Restate, word for word, the lines from the opening line of the data through the line containing "namespace Sys2Proof.Machine", both included, and nothing else.

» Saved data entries
■ ■ ■ ■ ■ ■ ■

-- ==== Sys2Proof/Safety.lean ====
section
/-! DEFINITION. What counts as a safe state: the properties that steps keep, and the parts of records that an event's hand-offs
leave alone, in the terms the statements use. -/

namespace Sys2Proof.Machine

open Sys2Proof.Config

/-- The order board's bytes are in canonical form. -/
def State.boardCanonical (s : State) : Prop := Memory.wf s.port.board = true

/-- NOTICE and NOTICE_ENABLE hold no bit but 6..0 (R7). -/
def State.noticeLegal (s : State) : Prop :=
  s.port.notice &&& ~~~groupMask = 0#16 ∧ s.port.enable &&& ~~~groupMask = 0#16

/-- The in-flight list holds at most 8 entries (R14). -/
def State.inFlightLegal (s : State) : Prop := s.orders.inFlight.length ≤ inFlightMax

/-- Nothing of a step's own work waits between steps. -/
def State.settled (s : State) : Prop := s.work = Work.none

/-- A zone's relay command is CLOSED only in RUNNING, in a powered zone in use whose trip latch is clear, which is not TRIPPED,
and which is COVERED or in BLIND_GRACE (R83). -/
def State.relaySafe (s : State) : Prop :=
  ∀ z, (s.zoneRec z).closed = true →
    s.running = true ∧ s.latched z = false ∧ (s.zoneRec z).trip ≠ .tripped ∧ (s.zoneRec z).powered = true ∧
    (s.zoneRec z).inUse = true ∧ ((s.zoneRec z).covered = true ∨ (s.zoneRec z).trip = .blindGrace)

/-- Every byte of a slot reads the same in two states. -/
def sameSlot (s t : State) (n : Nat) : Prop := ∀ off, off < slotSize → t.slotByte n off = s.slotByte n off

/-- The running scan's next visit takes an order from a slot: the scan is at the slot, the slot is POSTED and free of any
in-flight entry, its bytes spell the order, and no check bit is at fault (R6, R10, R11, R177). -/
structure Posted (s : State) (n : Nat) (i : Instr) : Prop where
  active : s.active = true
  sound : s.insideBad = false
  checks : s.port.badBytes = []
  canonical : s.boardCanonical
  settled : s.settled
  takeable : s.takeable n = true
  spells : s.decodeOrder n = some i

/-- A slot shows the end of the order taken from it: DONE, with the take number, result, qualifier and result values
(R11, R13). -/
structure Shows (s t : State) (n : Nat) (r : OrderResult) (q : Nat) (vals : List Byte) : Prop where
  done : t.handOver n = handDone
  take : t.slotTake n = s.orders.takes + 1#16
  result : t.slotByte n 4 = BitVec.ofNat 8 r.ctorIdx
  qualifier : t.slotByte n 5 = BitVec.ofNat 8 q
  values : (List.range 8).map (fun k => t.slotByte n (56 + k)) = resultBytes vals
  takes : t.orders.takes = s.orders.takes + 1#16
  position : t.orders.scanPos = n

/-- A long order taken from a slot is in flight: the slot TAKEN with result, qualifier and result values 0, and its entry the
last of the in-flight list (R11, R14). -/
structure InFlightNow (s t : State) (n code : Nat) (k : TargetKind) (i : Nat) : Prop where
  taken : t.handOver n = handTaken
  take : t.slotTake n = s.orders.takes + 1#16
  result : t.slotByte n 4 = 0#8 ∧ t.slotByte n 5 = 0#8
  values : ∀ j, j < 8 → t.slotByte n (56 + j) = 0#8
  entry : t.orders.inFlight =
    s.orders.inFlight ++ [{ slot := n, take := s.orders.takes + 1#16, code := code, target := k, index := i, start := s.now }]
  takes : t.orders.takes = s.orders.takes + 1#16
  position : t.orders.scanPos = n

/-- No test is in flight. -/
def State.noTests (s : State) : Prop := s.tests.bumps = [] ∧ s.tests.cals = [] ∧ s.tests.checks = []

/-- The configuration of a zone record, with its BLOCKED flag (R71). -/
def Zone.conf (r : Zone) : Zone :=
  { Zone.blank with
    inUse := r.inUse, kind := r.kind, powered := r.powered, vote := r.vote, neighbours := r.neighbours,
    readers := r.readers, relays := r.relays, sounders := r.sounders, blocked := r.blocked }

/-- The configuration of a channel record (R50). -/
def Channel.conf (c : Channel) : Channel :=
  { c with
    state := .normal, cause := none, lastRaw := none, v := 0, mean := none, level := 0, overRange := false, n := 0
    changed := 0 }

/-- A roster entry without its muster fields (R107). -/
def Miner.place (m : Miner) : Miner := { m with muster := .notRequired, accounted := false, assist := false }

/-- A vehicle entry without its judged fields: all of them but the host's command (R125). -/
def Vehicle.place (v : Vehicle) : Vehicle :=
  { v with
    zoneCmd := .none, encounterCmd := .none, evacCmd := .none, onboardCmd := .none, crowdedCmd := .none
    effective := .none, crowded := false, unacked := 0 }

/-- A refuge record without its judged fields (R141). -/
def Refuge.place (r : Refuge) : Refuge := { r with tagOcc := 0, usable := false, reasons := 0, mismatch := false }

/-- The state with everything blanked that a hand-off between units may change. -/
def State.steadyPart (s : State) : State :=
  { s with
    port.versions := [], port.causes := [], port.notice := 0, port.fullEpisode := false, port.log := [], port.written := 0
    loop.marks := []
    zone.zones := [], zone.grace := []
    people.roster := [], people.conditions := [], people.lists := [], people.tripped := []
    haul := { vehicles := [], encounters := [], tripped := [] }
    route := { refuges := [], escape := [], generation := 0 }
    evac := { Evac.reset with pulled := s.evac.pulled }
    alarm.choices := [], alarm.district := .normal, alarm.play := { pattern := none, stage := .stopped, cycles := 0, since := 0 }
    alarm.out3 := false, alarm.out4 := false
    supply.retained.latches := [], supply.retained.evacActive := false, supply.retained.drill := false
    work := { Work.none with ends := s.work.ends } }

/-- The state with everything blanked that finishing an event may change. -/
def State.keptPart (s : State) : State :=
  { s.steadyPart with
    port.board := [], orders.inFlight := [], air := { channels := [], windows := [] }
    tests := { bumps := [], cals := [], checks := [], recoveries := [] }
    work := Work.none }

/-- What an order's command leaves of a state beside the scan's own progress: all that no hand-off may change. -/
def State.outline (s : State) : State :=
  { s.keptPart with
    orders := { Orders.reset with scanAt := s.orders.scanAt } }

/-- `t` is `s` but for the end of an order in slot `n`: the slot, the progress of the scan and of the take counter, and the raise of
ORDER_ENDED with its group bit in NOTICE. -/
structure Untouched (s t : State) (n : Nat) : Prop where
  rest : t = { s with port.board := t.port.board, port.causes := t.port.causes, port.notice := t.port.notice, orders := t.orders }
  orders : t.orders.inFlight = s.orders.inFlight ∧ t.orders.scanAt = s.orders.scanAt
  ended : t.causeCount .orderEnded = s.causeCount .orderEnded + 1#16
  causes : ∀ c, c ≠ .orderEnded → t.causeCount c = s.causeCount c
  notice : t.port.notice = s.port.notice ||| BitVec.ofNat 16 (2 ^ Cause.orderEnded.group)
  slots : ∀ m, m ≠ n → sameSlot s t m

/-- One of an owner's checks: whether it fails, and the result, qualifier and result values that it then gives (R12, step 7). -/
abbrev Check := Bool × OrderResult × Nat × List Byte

■ ■ ■ ■ ■ ■ ■

» Reply to the task
-- ==== Sys2Proof/Safety.lean ====
section
/-! DEFINITION. What counts as a safe state: the properties that steps keep, and the parts of records that an event's hand-offs
leave alone, in the terms the statements use. -/

namespace Sys2Proof.Machine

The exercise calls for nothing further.